Do this nightly until you see the numbers decrease in the bowl.
Weekly/Bi weekly gravel vacs to get eggs & smaller MLS.
Not sure if they lays eggs on glass, but you'll notice if they do.


----------



## Johnnyfishtanks (Apr 21, 2010)

taureandragon76 said:


> Not a good snail for puffers, the shells are really hard and a puffers beak can get damaged trying to eat them.


puffers can crush clams shells no prob why not these


----------



## Diztrbd1 (Apr 21, 2010)

PM'd you back Johnny



taureandragon76 said:


> Not a good snail for puffers, the shells are really hard and a puffers beak can get damaged trying to eat them.
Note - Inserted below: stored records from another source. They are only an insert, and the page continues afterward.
/-- Outside the counter, micro-steps run with TICKs between them do what they do without any (R71). -/
theorem runMicro_agrees_runUntimed {ops : List MicroOp} (hops : ∀ op ∈ ops, op ≠ .load .cnt) (w : Word) {s u : State}
    (h : withoutCounter s = withoutCounter u) :
    withoutCounter (runMicro ops w s) = withoutCounter (runUntimed ops w u) := by
  induction ops generalizing w s u with
  | nil => exact h
  | cons op ops ih =>
    obtain ⟨hop, hops⟩ := List.forall_mem_cons.1 hops
    obtain ⟨hw, hs⟩ := MicroOp.run_congr hop w ((withoutCounter_dueTicks s).trans h)
    rw [runMicro, runUntimed, hw]
    exact ih hops _ hs

/-- No command loads `CNT` (R71). -/
theorem OkPlan.loads_no_cnt {s : State} {i : Instr} {ops : List MicroOp} (h : OkPlan s i ops) :
    ∀ op ∈ ops, op ≠ .load .cnt := by
  have hmode : ∀ ch, modeReg ch ≠ .cnt := fun ch => by cases ch <;> decide
  cases h with
  | enable _ => simp [enableOps, hmode]
  | _ => simp [disableOps, getDutyOps, dutyReg, setDutyOps, getMaxDutyOps]

/-- The tests of a command read nothing of the counter. -/
theorem ignoresCounter_planOf (i : Instr) : IgnoresCounter (planOf i) := by
  intro s
  cases i <;> rfl

theorem ignoresCounter_command (i : Instr) : IgnoresCounter fun s => withoutCounter (perform (planOf i s) s) := by
  intro s
  simp only [ignoresCounter_planOf i s]
  cases hp : planOf i s with
  | error st => rfl
  | ok ops =>
    have hops := (planOf_ok hp).loads_no_cnt
    have hblot : withoutCounter (withoutCounter s) = withoutCounter s := rfl
    exact (runMicro_agrees_runUntimed hops 0#32 hblot).trans (runMicro_agrees_runUntimed hops 0#32 rfl).symm

theorem illegalCommand_eq_refuse (s : State) :
    illegalCommand s = refuse (if s.halt = true then .halted else .illegalCommand) s := by
  unfold illegalCommand; split <;> rfl

theorem ignoresCounter_illegalCommand : IgnoresCounter fun s => withoutCounter (illegalCommand s) := by
  intro s
  simp only [illegalCommand_eq_refuse]; rfl

/-- Every input is accepted, and its effect outside the counter reads nothing of the counter. -/
theorem accept_agrees (inp : Input) {s u : State} (h : withoutCounter s = withoutCounter u) :
    ∃ s' u', accept inp s = .next s' ∧ accept inp u = .next u' ∧ withoutCounter s' = withoutCounter u' := by
  cases inp with
  | tick => exact ⟨_, _, rfl, rfl, by rw [withoutCounter_tick, withoutCounter_tick, h]⟩
  | hardwareReset =>
    exact ⟨_, _, rfl, rfl, IgnoresCounter.congr (f := fun s => withoutCounter (hardwareReset s)) (fun _ => rfl) h⟩
  | setIrqMask b =>
    exact ⟨_, _, rfl, rfl, IgnoresCounter.congr (f := fun s => withoutCounter { s with irqMask := b }) (fun _ => rfl) h⟩
  | command cw =>
    simp only [accept, issue]
    cases decode cw with
    | ok i => exact ⟨_, _, exec_eq_perform i s, exec_eq_perform i u, (ignoresCounter_command i).congr h⟩
    | error why => exact ⟨_, _, rfl, rfl, ignoresCounter_illegalCommand.congr h⟩
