-- ==== Sys2Proof/Machine/Settle.lean ====
section
/-! DEFINITION. What every command ends in: the links take up what has become ready (R48, R67, R114), but for the booth bus and the rack
line during reset recovery (R85, R132), and the condition faults follow their conditions (R198). And the exchange of the control port around every request (R180 to R186). -/

namespace Sys2Proof.Machine

/-! ## Conditions and settling -/

/-- The condition tied to a fault is present; an event fault has none (R198). -/
def conditionPresent (rte : Rte) (bbc : Bbc) (rks : Rks) (internal : Bool) : FaultName → Bool
  | .power => false
  | .trefLost => internal
  | .matrixDown => !rte.up
  | .stuck => rte.anyStuck
  | .segment0 => bbc.segment0.silent
  | .segment1 => bbc.segment1.silent
  | .rackSilent => rks.anySilent
  | .frame => false

/-- The condition tied to a fault is present in a state. -/
def State.condition (s : State) (f : FaultName) : Bool := conditionPresent s.rte s.bbc s.rks s.tau.internal f

/-- The condition faults (R198). -/
def conditionFaults : List FaultName := [.trefLost, .matrixDown, .stuck, .segment0, .segment1, .rackSilent]

/-- Every condition fault follows its condition. -/
def Tau.followAll (t : Tau) (present : FaultName → Bool) : Tau :=
  conditionFaults.foldl (fun t f => t.follow f (present f)) t

/-- The end of every command: the matrix link, both segments and the rack line begin what is ready while they are free, and the
fault set follows the conditions. While reset recovery is in progress the segments and the rack line begin nothing, so that a late
reply to what the reset abandoned finds no transaction and no exchange (R85, R132; DESIGN CHOICE, log 33). -/
def State.settle (s : State) : State :=
  let rte := s.rte.pump s.tau.now
  let bbc := if s.cpi.recovery.isSome then s.bbc else s.bbc.pump s.tau.now
  let rks := if s.cpi.recovery.isSome then s.rks else s.rks.pump s.tau.now
  { s with rte := rte, bbc := bbc, rks := rks, tau := s.tau.followAll (conditionPresent rte bbc rks s.tau.internal) }

/-! ## Exchanges (R180 to R184) -/

/-- An exchange answered NOT_READY: its frame is discarded, no response is delivered (R183). -/
def State.notReady (s : State) : State :=
  { s with cpi := { s.cpi with status := s.tau.statusByte true, delivered := none } }

/-- An exchange answered normally delivers the held response; the status byte is that of its beginning (R181, R182). -/
def State.deliver (s : State) : State :=
  { s with cpi := { s.cpi with status := s.tau.statusByte false, delivered := some s.cpi.held } }

/-- An exchange that begins now: NOT_READY during reset recovery, otherwise answered normally, and `act` is what follows its end. -/
def State.exchange (s : State) (act : State → State) : State :=
  if s.cpi.recovery.isSome then s.notReady else act s.deliver

/-- What the owner of a request makes of it: the state after it, the result and the body of the response. -/
abbrev Handled := State × Result × List Word

/-- A refusal that changes nothing and carries no detail. -/
def refuse (s : State) (r : Result) : Handled := (s, r, [])

/-- The response becomes the held response (R181). -/
def State.hold (s : State) (r : Response) : State := { s with cpi := { s.cpi with held := r } }

/-- A request of the host: an exchange that carries it, its execution by the owner, its response held (R181). -/
def State.serve (s : State) (code : Byte) (tag : Tag) (owner : State → Handled) : State :=
  (s.exchange fun t =>
    let answer := owner t
    answer.1.hold { result := answer.2.1, code := code, tag := tag, body := answer.2.2 }).settle

/-- An event of a partner or of a timer: its effect, then what follows at every command's end. -/
def State.event (s : State) (act : State → State) : State := (act s).settle

/-- An effect taken only where it is what the records wait for. -/
def State.when (s : State) (guard : Bool) (act : State → State) : State := if guard then act s else s

end Sys2Proof.Machine
end

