-- ==== Sys2Proof/Machine/Reset.lean ====
section
/-! DEFINITION. The three resets (R28, R62, R85, R111, R132, R158, R179, R184, R200). -/

namespace Sys2Proof.Machine

/-- A booth floor record under a soft reset (R87, R111). -/
def BoothFloor.restart (x : BoothFloor) : BoothFloor :=
  { x with holder := none, requests := [], deadline := none, direction := if x.snoop then .a else x.forced }

/-- The runtime state of the Floor Arbiter (R111). -/
def Fla.restart (f : Fla) : Fla :=
  { consoles := Table.empty, booths := f.booths.map BoothFloor.initial fun _ x => x.restart, tokens := Table.empty }

/-- Every logged console is cleared (R111, R179). -/
def Acu.clearLogins (u : Acu) : Acu := { u with accounts := u.accounts.map Account.initial fun _ x => { x with console := none } }

/-- Every open ticket ends, in ascending number (R158). -/
def State.abortTickets (s : State) : State := s.each ticketNumbers State.abortTicket

/-- The recovery that follows a RESET request (R184). -/
def resetRecovery (tag : Tag) (startsWatch : Bool) (now : Nat) : Recovery :=
  { code := 0x96, tag := tag, startsWatch := startsWatch, ends := now + 2 }

/-- The soft reset (R200): links and runtime floor state restart, everything else is kept. -/
def State.softReset (s : State) (tag : Tag) : State :=
  let s := { s with bbc := Bbc.reset, fla := s.fla.restart, acu := s.acu.clearLogins }
  let s := s.restartRoutes.restartRacks.abortTickets
  { s with cpi := { s.cpi with cursor := none, recovery := some (resetRecovery tag false s.now) },
           tau := { s.tau with causes := Cause.resetSeen.bit } }

/-- RESET with scope ALL (R200): every table at its reset content, an empty fault set, the port in recovery (R184). The part's own
timebase and the commands waiting go on. -/
def State.fullReset (s : State) (tag : Tag) : State :=
  { State.reset with
    cpi := { s.cpi with window := 0, cursor := none, recovery := some (resetRecovery tag true s.now) },
    tau := { Tau.reset with faults := 0, now := s.now },
    pending := s.pending }

/-- A hard reset (R200): the machine of State.reset; the commands waiting are outside the part. -/
def State.hardReset (s : State) : State := { State.reset with pending := s.pending }

/-- The end of reset recovery (R184, R194). -/
def State.endRecovery (s : State) (r : Recovery) : State :=
  let s := s.reach r.ends
  let s := { s with cpi := { s.cpi with held := Response.resetSeen r.code r.tag, recovery := none } }
  if r.startsWatch then { s with tau := s.tau.startWatch } else s

end Sys2Proof.Machine
end

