-- ==== Sys2Proof/Machine/Step.lean ====
section
/-! DEFINITION. One step: the command at the front of the queue is taken and executed on the rest. -/

namespace Sys2Proof.Machine

/-- The step on an empty queue: the block idles, and no time passes (notes/assumptions 4). -/
def State.idle (s : State) : State := s

/-- One step of the block. -/
def step (s : State) : Host.Outcome State Fault Refusal :=
  match s.pending with
  | [] => .next s.idle
  | c :: rest => exec c { s with pending := rest }

/-- The state with the command a word spells at the front of its queue; unchanged where the word spells none. -/
def State.withFetchWord (s : State) (nbits w : Nat) : State :=
  match decodeTableWord nbits w with
  | some c => { s with pending := c :: s.pending }
  | none => s

end Sys2Proof.Machine
end

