-- ==== Sys2Proof/Machine/Core.lean ====
section
/-! DEFINITION. The machine as the host takes it. -/

def Sys2Proof.core : Host.Core :=
  { State := Sys2Proof.Machine.State, Fault := Sys2Proof.Machine.Fault, Refusal := Sys2Proof.Machine.Refusal,
    step := Sys2Proof.Machine.step, reset := Sys2Proof.Machine.State.reset }
end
I was wondering if they were ok , they did seem rather hard even the smaller ones...Thanks for the info Aaron


`GhostDogg´ said:


> Looks like MLS.
> 
> Not good for puffers @ all.
> Loaches should be fine.
> ...


Thanks for the info GhostDogg, Surprisingly it doesn't seem the loaches like them. I haven't seen any eggs but I know they're probably plenty in there as well as babies. I thought about the lettuce thing & may give that a try. As far as gravel vacs, that was how I noticed them to begin with, so now I am getting deeper into it when I do them. Pulled all my plants out for now as I am getting new substrate soon anyway.


----------



## Mferko (Jun 8, 2010)

i have lots of those things too in my sand, i got 4 asassin snails in the tank trying to keep their #'s down but every once in a while i use a fish net and strain the fine aragonite thru it and your left with a net full of snails to give away :/ im hoping my assassin snails breed since they have a constant supply of food, if they werent 4 bucks each i'd buy a schwackload of em


----------



## Diztrbd1 (Apr 21, 2010)

Mferko said:


> i have lots of those things too in my sand, i got 4 asassin snails in the tank trying to keep their #'s down but every once in a while i use a fish net and strain the fine aragonite thru it and your left with a net full of snails to give away :/ im hoping my assassin snails breed since they have a constant supply of food, if they werent 4 bucks each i'd buy a schwackload of em


wish I had sand as opposed to the Flourite /Gravel mix. That's how I got them down to a minimum in my shrimp tank. Just ran the sand thru a sifter....works great for sure. I would have put assassins in it, but I was afraid my loaches might find an interest in them lol I hear ya about the assassins being $4 each. Hoping the ones I got in other tanks breed as well. Kinda funny I have 1 assassin snail in my Betta's tank & was looking in there one day and seen a super small snail in there , got out a magnifying glass and it turned out to be a baby assassin. Hope to see more in the future lol


----------



## Kei (May 4, 2010)

i think there talking about pea puffers


----------